● HOW TO COMPLETE THIS TASK
When you answer, give every record back exactly as written.

Stored data entries:
☆ ☆ ☆ ☆ ☆ ☆ ☆
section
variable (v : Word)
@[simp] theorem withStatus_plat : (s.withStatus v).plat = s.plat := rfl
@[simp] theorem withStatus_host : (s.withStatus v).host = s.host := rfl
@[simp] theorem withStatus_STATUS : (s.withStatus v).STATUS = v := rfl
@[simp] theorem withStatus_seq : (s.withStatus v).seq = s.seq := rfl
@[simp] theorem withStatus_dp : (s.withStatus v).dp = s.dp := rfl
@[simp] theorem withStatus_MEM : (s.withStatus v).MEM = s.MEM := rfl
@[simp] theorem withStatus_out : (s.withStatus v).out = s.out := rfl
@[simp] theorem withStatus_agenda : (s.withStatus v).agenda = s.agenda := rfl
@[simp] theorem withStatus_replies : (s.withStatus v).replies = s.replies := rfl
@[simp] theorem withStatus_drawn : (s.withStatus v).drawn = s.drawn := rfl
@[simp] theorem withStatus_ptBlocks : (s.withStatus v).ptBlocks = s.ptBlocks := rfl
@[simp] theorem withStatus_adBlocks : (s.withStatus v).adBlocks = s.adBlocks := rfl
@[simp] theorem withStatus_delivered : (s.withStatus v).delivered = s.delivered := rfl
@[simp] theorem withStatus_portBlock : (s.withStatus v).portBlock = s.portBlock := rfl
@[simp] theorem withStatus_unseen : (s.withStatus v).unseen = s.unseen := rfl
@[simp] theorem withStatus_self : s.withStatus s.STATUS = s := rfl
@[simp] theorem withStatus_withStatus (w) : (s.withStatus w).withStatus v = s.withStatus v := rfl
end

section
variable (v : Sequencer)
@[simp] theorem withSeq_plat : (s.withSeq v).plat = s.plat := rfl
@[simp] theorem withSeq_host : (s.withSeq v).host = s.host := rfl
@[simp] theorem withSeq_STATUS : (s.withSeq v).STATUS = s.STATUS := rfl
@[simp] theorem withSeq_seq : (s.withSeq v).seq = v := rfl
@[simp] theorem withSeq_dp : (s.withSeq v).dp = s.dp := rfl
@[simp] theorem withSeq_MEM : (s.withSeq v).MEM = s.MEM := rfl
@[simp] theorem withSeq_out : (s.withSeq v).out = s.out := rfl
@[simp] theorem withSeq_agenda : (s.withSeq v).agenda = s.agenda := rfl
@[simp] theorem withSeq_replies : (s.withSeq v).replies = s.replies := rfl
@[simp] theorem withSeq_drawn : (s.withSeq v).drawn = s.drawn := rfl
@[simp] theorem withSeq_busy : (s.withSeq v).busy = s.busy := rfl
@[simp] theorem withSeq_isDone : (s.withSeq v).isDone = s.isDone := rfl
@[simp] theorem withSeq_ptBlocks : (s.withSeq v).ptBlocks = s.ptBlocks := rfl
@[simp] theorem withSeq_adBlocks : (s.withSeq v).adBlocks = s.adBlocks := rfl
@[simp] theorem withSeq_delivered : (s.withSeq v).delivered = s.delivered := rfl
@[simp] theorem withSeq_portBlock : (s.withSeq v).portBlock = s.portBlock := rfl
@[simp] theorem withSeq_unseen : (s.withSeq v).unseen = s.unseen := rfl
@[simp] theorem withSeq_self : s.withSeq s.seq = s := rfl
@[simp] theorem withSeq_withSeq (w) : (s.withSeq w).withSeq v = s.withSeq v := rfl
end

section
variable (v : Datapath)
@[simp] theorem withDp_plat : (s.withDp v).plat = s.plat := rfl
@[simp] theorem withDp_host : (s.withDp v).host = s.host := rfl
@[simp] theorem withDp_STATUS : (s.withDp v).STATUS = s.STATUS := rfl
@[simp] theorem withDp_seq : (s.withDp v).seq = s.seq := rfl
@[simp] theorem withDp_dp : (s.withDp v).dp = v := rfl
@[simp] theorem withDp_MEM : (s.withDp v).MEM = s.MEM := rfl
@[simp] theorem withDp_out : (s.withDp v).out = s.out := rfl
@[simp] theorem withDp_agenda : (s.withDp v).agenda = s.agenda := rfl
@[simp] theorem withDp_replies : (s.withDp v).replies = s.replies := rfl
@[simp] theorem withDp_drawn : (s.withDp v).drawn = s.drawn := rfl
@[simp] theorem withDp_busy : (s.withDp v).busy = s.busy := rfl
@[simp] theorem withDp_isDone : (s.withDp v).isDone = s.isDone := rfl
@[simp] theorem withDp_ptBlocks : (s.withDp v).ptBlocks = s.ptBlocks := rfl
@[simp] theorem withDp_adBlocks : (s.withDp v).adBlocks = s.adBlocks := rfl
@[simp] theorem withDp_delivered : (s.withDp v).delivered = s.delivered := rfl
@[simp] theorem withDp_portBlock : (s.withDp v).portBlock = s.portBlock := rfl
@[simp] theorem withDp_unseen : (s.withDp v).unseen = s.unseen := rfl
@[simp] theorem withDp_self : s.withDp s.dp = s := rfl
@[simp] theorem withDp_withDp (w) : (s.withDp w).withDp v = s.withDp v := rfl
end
☆ ☆ ☆ ☆ ☆ ☆ ☆
● PROBLEM SOLUTION
section
variable (v : Word)
@[simp] theorem withStatus_plat : (s.withStatus v).plat = s.plat := rfl
@[simp] theorem withStatus_host : (s.withStatus v).host = s.host := rfl
@[simp] theorem withStatus_STATUS : (s.withStatus v).STATUS = v := rfl
@[simp] theorem withStatus_seq : (s.withStatus v).seq = s.seq := rfl
@[simp] theorem withStatus_dp : (s.withStatus v).dp = s.dp := rfl
@[simp] theorem withStatus_MEM : (s.withStatus v).MEM = s.MEM := rfl
@[simp] theorem withStatus_out : (s.withStatus v).out = s.out := rfl
@[simp] theorem withStatus_agenda : (s.withStatus v).agenda = s.agenda := rfl
@[simp] theorem withStatus_replies : (s.withStatus v).replies = s.replies := rfl
@[simp] theorem withStatus_drawn : (s.withStatus v).drawn = s.drawn := rfl
@[simp] theorem withStatus_ptBlocks : (s.withStatus v).ptBlocks = s.ptBlocks := rfl
@[simp] theorem withStatus_adBlocks : (s.withStatus v).adBlocks = s.adBlocks := rfl
@[simp] theorem withStatus_delivered : (s.withStatus v).delivered = s.delivered := rfl
@[simp] theorem withStatus_portBlock : (s.withStatus v).portBlock = s.portBlock := rfl
@[simp] theorem withStatus_unseen : (s.withStatus v).unseen = s.unseen := rfl
@[simp] theorem withStatus_self : s.withStatus s.STATUS = s := rfl
@[simp] theorem withStatus_withStatus (w) : (s.withStatus w).withStatus v = s.withStatus v := rfl
end

section
variable (v : Sequencer)
@[simp] theorem withSeq_plat : (s.withSeq v).plat = s.plat := rfl
@[simp] theorem withSeq_host : (s.withSeq v).host = s.host := rfl
@[simp] theorem withSeq_STATUS : (s.withSeq v).STATUS = s.STATUS := rfl
@[simp] theorem withSeq_seq : (s.withSeq v).seq = v := rfl
@[simp] theorem withSeq_dp : (s.withSeq v).dp = s.dp := rfl
@[simp] theorem withSeq_MEM : (s.withSeq v).MEM = s.MEM := rfl
@[simp] theorem withSeq_out : (s.withSeq v).out = s.out := rfl
@[simp] theorem withSeq_agenda : (s.withSeq v).agenda = s.agenda := rfl
@[simp] theorem withSeq_replies : (s.withSeq v).replies = s.replies := rfl
@[simp] theorem withSeq_drawn : (s.withSeq v).drawn = s.drawn := rfl
@[simp] theorem withSeq_busy : (s.withSeq v).busy = s.busy := rfl
@[simp] theorem withSeq_isDone : (s.withSeq v).isDone = s.isDone := rfl
@[simp] theorem withSeq_ptBlocks : (s.withSeq v).ptBlocks = s.ptBlocks := rfl
@[simp] theorem withSeq_adBlocks : (s.withSeq v).adBlocks = s.adBlocks := rfl
@[simp] theorem withSeq_delivered : (s.withSeq v).delivered = s.delivered := rfl
@[simp] theorem withSeq_portBlock : (s.withSeq v).portBlock = s.portBlock := rfl
@[simp] theorem withSeq_unseen : (s.withSeq v).unseen = s.unseen := rfl
@[simp] theorem withSeq_self : s.withSeq s.seq = s := rfl
@[simp] theorem withSeq_withSeq (w) : (s.withSeq w).withSeq v = s.withSeq v := rfl
end

section
variable (v : Datapath)
@[simp] theorem withDp_plat : (s.withDp v).plat = s.plat := rfl
@[simp] theorem withDp_host : (s.withDp v).host = s.host := rfl
@[simp] theorem withDp_STATUS : (s.withDp v).STATUS = s.STATUS := rfl
@[simp] theorem withDp_seq : (s.withDp v).seq = s.seq := rfl
@[simp] theorem withDp_dp : (s.withDp v).dp = v := rfl
@[simp] theorem withDp_MEM : (s.withDp v).MEM = s.MEM := rfl
@[simp] theorem withDp_out : (s.withDp v).out = s.out := rfl
@[simp] theorem withDp_agenda : (s.withDp v).agenda = s.agenda := rfl
@[simp] theorem withDp_replies : (s.withDp v).replies = s.replies := rfl
@[simp] theorem withDp_drawn : (s.withDp v).drawn = s.drawn := rfl
@[simp] theorem withDp_busy : (s.withDp v).busy = s.busy := rfl
@[simp] theorem withDp_isDone : (s.withDp v).isDone = s.isDone := rfl
@[simp] theorem withDp_ptBlocks : (s.withDp v).ptBlocks = s.ptBlocks := rfl
@[simp] theorem withDp_adBlocks : (s.withDp v).adBlocks = s.adBlocks := rfl
@[simp] theorem withDp_delivered : (s.withDp v).delivered = s.delivered := rfl
@[simp] theorem withDp_portBlock : (s.withDp v).portBlock = s.portBlock := rfl
@[simp] theorem withDp_unseen : (s.withDp v).unseen = s.unseen := rfl
@[simp] theorem withDp_self : s.withDp s.dp = s := rfl
@[simp] theorem withDp_withDp (w) : (s.withDp w).withDp v = s.withDp v := rfl
end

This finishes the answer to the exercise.